Он прошелся по комнате, как бы недовольный тем, что говорил.

– Но не в этом дело, – сказал он. – Характеры – вот что главное. Портреты. Пора растрясти нашу комедию, где интрижка за интрижку цепляется, а человека нет ни одного – все субретки французской комедии. Ты понимаешь, в чем дело, – остановился он перед Вильгельмом, – не действия в комедии хочу, а движения. Надоела мне завязка, развязка, все винтики вываливаются из комедии нашей. Портреты, и только портреты, входят в состав комедии и трагедии. Я столкну героя с противоположными характерами, я целую галерею портретов выведу, пусть на театре живет.

Вильгельм напряженно слушал.

– Какая простота замысла, – сказал он, – как просто ты этим революцию на театре сделаешь. Но как ты ее сделаешь? Я долго думал и о комедии, и о лирике нашей. Ведь надоело же и мне без конца писать воздыхательные элегии. Сам знаю, что все их на один манер пишут. Да как французской субретке не быть на сцене, когда язык наших пьес изнежен, он только для субретки и годится. И я рад бы элегию бросить, не все же вздыхать о потерянной молодости, а начнешь писать – выйдет элегия. Сам язык так и подсказывает элегию.

– А Крылов? – спросил вдруг Грибоедов.

Вильгельм не понял.

– А Крылов, – повторил Грибоедов, – а Державин? Разве у них язык нежный? – Глаза у него загорелись. – Друг мой, пока мы будем эту карамзинскую канитель тянуть, толку не будет. Язык наш должен быть либо грубым и простым – с улицы, из передней, – либо высоким. Середины ни в чем не терплю. Алексей Петрович, я знаю, говорит, что у него от моих стихов скулы болят. Пускай лучше скулы поболят, чем литература. Даже излишняя точность в стопосложении – то же жеманство. Писать надо как жить: свободно и свободно.

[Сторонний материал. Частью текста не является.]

@[simp] theorem atIssue_near (s : State) (q : GCtx) (c : Nat) : ((atIssue s q).core c).near = (s.body.data.core c).near := by
  obtain ⟨ic, fb, h⟩ := core_atIssue s q c; rw [h]

@[simp] theorem atIssue_arrQ (s : State) (q : GCtx) (c : Nat) : ((atIssue s q).core c).arrQ = (s.body.data.core c).arrQ := by
  obtain ⟨ic, fb, h⟩ := core_atIssue s q c; rw [h]

@[simp] theorem atIssue_arrOf (s : State) (q : GCtx) (c k : Nat) (g : Group) :
    arrOf ((atIssue s q).core c) k g = arrOf (s.body.data.core c) k g := by simp [arrOf]

@[simp] theorem atIssue_reqsOf (s : State) (q : GCtx) (c k : Nat) (g : Group) :
    (atIssue s q).reqsOf c k g = s.body.data.reqsOf c k g := by simp [Data.reqsOf]

/-! ### An issue by its instruction -/

/-- A ready word whose instruction goes on to the next. -/
theorem exec_next {i : Instr} {sp : OpSpec} {s : State} {x : Issue} {q : GCtx} {d : Data} {g : Group}
    (hi : huvalOf i = some (sp, x)) (h : Ready sp s x q) (he : sp.exec (atIssue s q) q = .next d g none) :
    exec i s = .next (issued s d q g (q.g.pc + 8)) := by rw [exec_huval hi, issue_next h he]

/-- A ready word whose instruction jumps. -/
theorem exec_jump {i : Instr} {sp : OpSpec} {s : State} {x : Issue} {q : GCtx} {d : Data} {g : Group} {pc : W64}
    (hi : huvalOf i = some (sp, x)) (h : Ready sp s x q) (he : sp.exec (atIssue s q) q = .jump d g pc) :
    exec i s = .next (issued s d q g pc) := by rw [exec_huval hi, issue_jump h he]

/-- A ready word whose instruction waits. -/
theorem exec_wait {i : Instr} {sp : OpSpec} {s : State} {x : Issue} {q : GCtx} {d : Data} {g : Group}
    (hi : huvalOf i = some (sp, x)) (h : Ready sp s x q) (he : sp.exec (atIssue s q) q = .wait d g) :
    exec i s = .next (waiting s d q g) := by rw [exec_huval hi, issue_ready h, he]; rfl

/-- A ready word whose instruction gives the data plane itself. -/
theorem exec_raw {i : Instr} {sp : OpSpec} {s : State} {x : Issue} {q : GCtx} {d : Data}
    (hi : huvalOf i = some (sp, x)) (h : Ready sp s x q) (he : sp.exec (atIssue s q) q = .raw d) :
    exec i s = .next (s.setData d) := by rw [exec_huval hi, issue_ready h, he]; rfl

/-! ### Control instructions that go on or jump -/

/-- Settles O4: the effect of each of these instructions is one `next` or `jump`. -/
theorem controlResults : Obligations.ControlResults := by
  refine ⟨fun s x q h => exec_next rfl h rfl, fun s x q h => exec_next rfl h rfl, fun s x q h => ?_, fun s x q h => ?_,
    fun s x q h ha => ?_, fun s x q h => ?_, fun s x q h => ?_⟩
  case refine_1 =>
    obtain rfl := h.word_eq
    refine (exec_next rfl h rfl).trans ?_
    simp [mbit]
  case refine_2 =>
    obtain rfl := h.word_eq
    exact exec_jump rfl h rfl
  case refine_3 =>
    obtain rfl := h.word_eq
    exact exec_jump rfl h (if_neg (not_not.2 ha))
  case refine_4 =>
    obtain rfl := h.word_eq
    rw [← h.beat_eq]
    exact exec_next rfl h rfl
  case refine_5 =>
    obtain rfl := h.word_eq
    refine ⟨1 + Config.freeNat s.body.data.free, by omega, (exec_next rfl h rfl).trans ?_⟩
    rw [atIssue_clk, atIssue_free]

/-! ### Branches -/

theorem maskOf_eq_zero {f : Nat → Bool} (h : ∀ t < 32, f t = false) : maskOf f = 0 := by
  have hf : (List.range 32).foldl (fun a t => if f t then a + 2 ^ t else a) 0 = 0 := by
    refine List.foldlRecOn (motive := fun n => n = 0) (List.range 32) _ rfl fun n hn t ht => ?_
    simp [h t (List.mem_range.1 ht), hn]
  rw [maskOf, hf]; rfl
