-- ==== Sys2Proof/Machine/Reflectometer.lean ====
section
/-! DEFINITION. The reflectometer (chapter 6) from the phases of a probe to its end: the peak search, the result, the
end of a probe with its effects on causes and bills, and the meanings of TRANSMITTER_PASSES, PHASE_TIMER_EXPIRY and
TRACE_DELIVERED. -/

namespace Sys2Proof.Machine
open Sys2Proof.Config

/-! ## Peak search (R105, R106) -/

/-- The sums of the shots' amplitudes, sample by sample. -/
def sumShots : List (List Nat) → List Nat
  | [] => []
  | [shot] => shot
  | shot :: rest => List.zipWith (· + ·) shot (sumShots rest)

/-- The averaged amplitudes of a segment with their sample indexes, from its first sample to its last (R105). -/
def averaged (g : Segment) (shots : List (List Nat)) : List (Nat × Nat) :=
  (((sumShots shots).drop g.first).zipIdx g.first).map fun x => (x.2, x.1 / 2 ^ g.exponent)

/-- The search's candidate: index, amplitude and run count (R106). -/
structure Candidate where
  index : Nat
  amplitude : Nat
  run : Nat
  deriving DecidableEq, Repr

/-- One index of the search (R106): the candidate after it, and a peak when it declares one. -/
def searchStep (threshold shadow : Nat) (c : Option Candidate) (i x : Nat) : Option Candidate × Option Peak :=
  match c with
  | none => (if threshold < x then some { index := i, amplitude := x, run := 0 } else none, none)
  | some k =>
    if k.amplitude < x then (some { index := i, amplitude := x, run := 0 }, none)
    else if x = k.amplitude then (some { k with run := 0 }, none)
    else if k.run + 1 = shadow then (none, some { index := k.index, amplitude := k.amplitude })
    else (some { k with run := k.run + 1 }, none)

/-- The search of a segment: the declared peaks in index order; a candidate open at the end is dropped (R106). -/
def searchPeaks (threshold shadow : Nat) : Option Candidate → List (Nat × Nat) → List Peak
  | _, [] => []
  | c, (i, x) :: rest =>
    let r := searchStep threshold shadow c i x
    r.2.toList ++ searchPeaks threshold shadow r.1 rest

/-- The peaks of a segment (R105, R106). -/
def segmentPeaks (g : Segment) (shots : List (List Nat)) : List Peak :=
  searchPeaks g.threshold g.shadow none (averaged g shots)

/-! ## Result (R107) -/

/-- A kept peak's distance in metres (R107). -/
def peakDistance (q index : Nat) : Nat := (index * q + 512) / 1024

/-- The kept peaks by distance and amplitude (R107). -/
def keptOf (q : Nat) (peaks : List Peak) : List KeptPeak :=
  (peaks.take keptPeaks).map fun k => { distance := peakDistance q k.index, amplitude := k.amplitude }

/-- The break distance: that of the first kept peak at or above the break threshold (R107). -/
def breakOf (threshold : Nat) (kept : List KeptPeak) : Option Nat :=
  (kept.find? fun k => decide (threshold ≤ k.amplitude)).map (·.distance)

/-! ## The end of a probe (R110) -/

/-- What a probe ends with. -/
structure ProbeEnd where
  outcome : ProbeOutcome
  peaks : List KeptPeak
  distance : Option Nat

/-- An end that carries no peaks: LIVE_FIBRE, ABORTED or TIMEOUT (R110). -/
def ProbeEnd.bare (o : ProbeOutcome) : ProbeEnd := { outcome := o, peaks := [], distance := none }

/-- The end of a clean POST_SILENCE (R107). -/
def ProbeEnd.ofPeaks (c : ProbeConfig) (peaks : List Peak) : ProbeEnd :=
  let kept := keptOf c.q peaks
  match breakOf c.breakThreshold kept with
  | some d => { outcome := .brk, peaks := kept, distance := some d }
  | none => { outcome := .noBreak, peaks := kept, distance := none }

/-- The effects every end has: the last result, the settlement of causes with the bills it lets be computed, and
PROBE_DONE (R110, R111, R122, R129). -/
def State.concludeProbe (m : Moment) (n : ProbeNo) (p : PortIx) (e : ProbeEnd) (s : State) : State :=
  let t : State :=
    { s with
      lastResults := s.lastResults.set p
        (some { number := n, outcome := e.outcome, peaks := e.peaks, breakDistance := e.distance, second := s.sec,
                timeSet := s.timeSet }) }
  let t := t.settleCauses n (settledCause e.outcome p e.distance (t.port p).demarcation)
  let t := t.settleAll m
  t.raise .probeDone (.ofPort p) none

/-- The engine gives up the probe in flight: the transmitter, if it had passed, returns with its line idle (R110). -/
def State.leaveFlight (f : Flight) (s : State) : State :=
  let t := { s with flight := none }
  if f.began.isSome then t.setPort f.port { t.port f.port with sending := none } else t

/-- The head of the waiting probes enters flight (R102, R110). -/
def State.nextProbe (s : State) : State :=
  match s.probeWaiting with
  | [] => s
  | w :: rest => { s with probeWaiting := rest }.enterFlight w.number w.port

/-- The probe in flight ends (R110). -/
def State.endFlight (m : Moment) (f : Flight) (e : ProbeEnd) (s : State) : State :=
  ((s.concludeProbe m f.number f.port e).leaveFlight f).nextProbe

/-- The probe of `p`, in flight or waiting, ends without a result (R108, R109). -/
def State.endProbeOf (m : Moment) (p : PortIx) (o : ProbeOutcome) (s : State) : State :=
  match s.flight with
  | some f =>
    if f.port = p then s.endFlight m f (.bare o)
    else
      match s.probeWaiting.find? (fun w => decide (w.port = p)) with
      | some w =>
        { s with probeWaiting := s.probeWaiting.filter fun w => decide (w.port ≠ p) }.concludeProbe m w.number p (.bare o)
      | none => s
  | none =>
    match s.probeWaiting.find? (fun w => decide (w.port = p)) with
    | some w =>
      { s with probeWaiting := s.probeWaiting.filter fun w => decide (w.port ≠ p) }.concludeProbe m w.number p (.bare o)
    | none => s

/-- Every probe ends ABORTED at an accepted RESTART: the one in flight, then the waiting ones from the head, none
entering flight; the engine is left idle with an empty queue (R109). -/
def State.abortAll (m : Moment) (s : State) : State :=
  let waiting := s.probeWaiting
  let t : State := { s with probeWaiting := [] }
  let t :=
    match s.flight with
    | some f => (t.concludeProbe m f.number f.port (.bare .aborted)).leaveFlight f
    | none => t
  waiting.foldl (fun t w => t.concludeProbe m w.number w.port (.bare .aborted)) t

/-! ## Phases (R102 to R107) -/

/-- The segment of a phase. -/
def Flight.segment (f : Flight) : Option Segment :=
  match f.phase with
  | .segment k => f.config.segments[k - 1]?
  | _ => none

/-- The phase after segment `k` (R102). -/
def Flight.after (f : Flight) (k : Nat) : Phase :=
  if k < f.config.segments.length then .segment (k + 1) else .postSilence

/-- The time a phase's work takes (R104, R105). -/
def Flight.phaseTicks (f : Flight) : Nat :=
  match f.segment with
  | some g => 2 ^ g.exponent * (g.last + 1) * ticksPerSample
  | none => f.config.preMs * ticksPerMilli

/-- The samples are those of a segment: 2^a shots, each from sample 0 to the last (R105). -/
def Segment.fits (g : Segment) (shots : List (List Nat)) : Bool :=
  decide (shots.length = 2 ^ g.exponent) && shots.all fun x => decide (x.length = g.last + 1)

/-- A trace delivered in the current phase (R103 to R107). One that is not of the phase's form is not its trace and is
ignored (log entry 12). -/
def State.deliver (m : Moment) (f : Flight) (x : Measured) (s : State) : State :=
  match f.phase, x with
  | .preSilence, .silence a =>
    if f.config.silence < a then s.endFlight m f (.bare .liveFibre)
    else { s with flight := some { f with phase := .segment 1, began := some s.clock } }
  | .segment k, .samples shots =>
    match f.segment with
    | some g =>
      if g.fits shots then
        { s with
          flight := some { f with phase := f.after k, began := some s.clock, peaks := f.peaks ++ segmentPeaks g shots } }
      else s
    | none => s
  | .postSilence, .silence a =>
    if f.config.silence < a then s.endFlight m f (.bare .liveFibre)
    else s.endFlight m f (.ofPeaks f.config f.peaks)
  | _, _ => s

/-! ## Meanings -/

/-- TRANSMITTER_PASSES (R102): the frame in transmission ends, the transmitter passes and PRE_SILENCE's timer
begins. With no probe waiting for its transmitter nothing happens. -/
def execTransmitterPasses (m : Moment) (s : State) : Host.Outcome State Fault Refusal :=
  let s := s.advance m
  match s.flight with
  | some f =>
    if f.began.isNone then
      let s := s.elapseTo (s.port f.port).freeAt
      .next { s.setPort f.port { s.port f.port with sending := none } with
              flight := some { f with began := some s.clock } }
    else .next s
  | none => .next s

/-- PHASE_TIMER_EXPIRY (R103): one second after the phase began, the probe in flight ends TIMEOUT. -/
def execPhaseTimerExpiry (m : Moment) (s : State) : Host.Outcome State Fault Refusal :=
  let s := s.advance m
  match s.flight with
  | some f =>
    match f.began with
    | some t0 => .next (((s.elapseTo (t0 + ticksPerSecond)).endFlight m f (.bare .timeout)).flush m)
    | none => .next s
  | none => .next s

/-- TRACE_DELIVERED (R103 to R107): not before its phase's work is done. A trace of a probe that is not in flight, as one
that ended before, or of one with no phase begun, is ignored (R103; log entry 12). -/
def execTraceDelivered (m : Moment) (trace : Trace) (s : State) : Host.Outcome State Fault Refusal :=
  let s := s.advance m
  match s.flight with
  | some f =>
    if f.number = trace.probe then
      match f.began with
      | some t0 => .next (((s.elapseTo (t0 + f.phaseTicks)).deliver m f trace.measured).flush m)
      | none => .next s
    else .next s
  | none => .next s

end Sys2Proof.Machine
end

Вильгельм радостно слушал.

– Я сам об этом уж думал, брат, – сказал он тихо. – О, как я понимаю это. Они все пишут у нас, как иностранцы, слишком правильно, слишком красиво. В Афинах древних одна торговка признала иностранца только потому, что он говорил слишком правильно. – Я все понял! – крикнул он и вскочил. – Я теперь знаю, как мне писать мою трагедию!

– А ты пишешь трагедию? – спросил Грибоедов внимательно.

– Да, но только не для печати. У меня в трагедии – убивают тирана. Цензуре не по зубам.

– В моей комедии я тоже, кажется, убиваю тирана, – сказал медленно Грибоедов, – любезное мое отечество – драгоценнейшую Москву. Там ведь дядюшка мой балы задает, а впрочем, большего и не желает.

Он начал читать.

Вильгельм сидел как прикованный. Щеки его горели. Молодой человек на балу, которого никто не слушал, яд которого был растрачен впустую в залах, – Кюхля видел то Александра, то самого себя. Грибоедов читал спокойно и уверенно, легким жестом сопровождая стихи.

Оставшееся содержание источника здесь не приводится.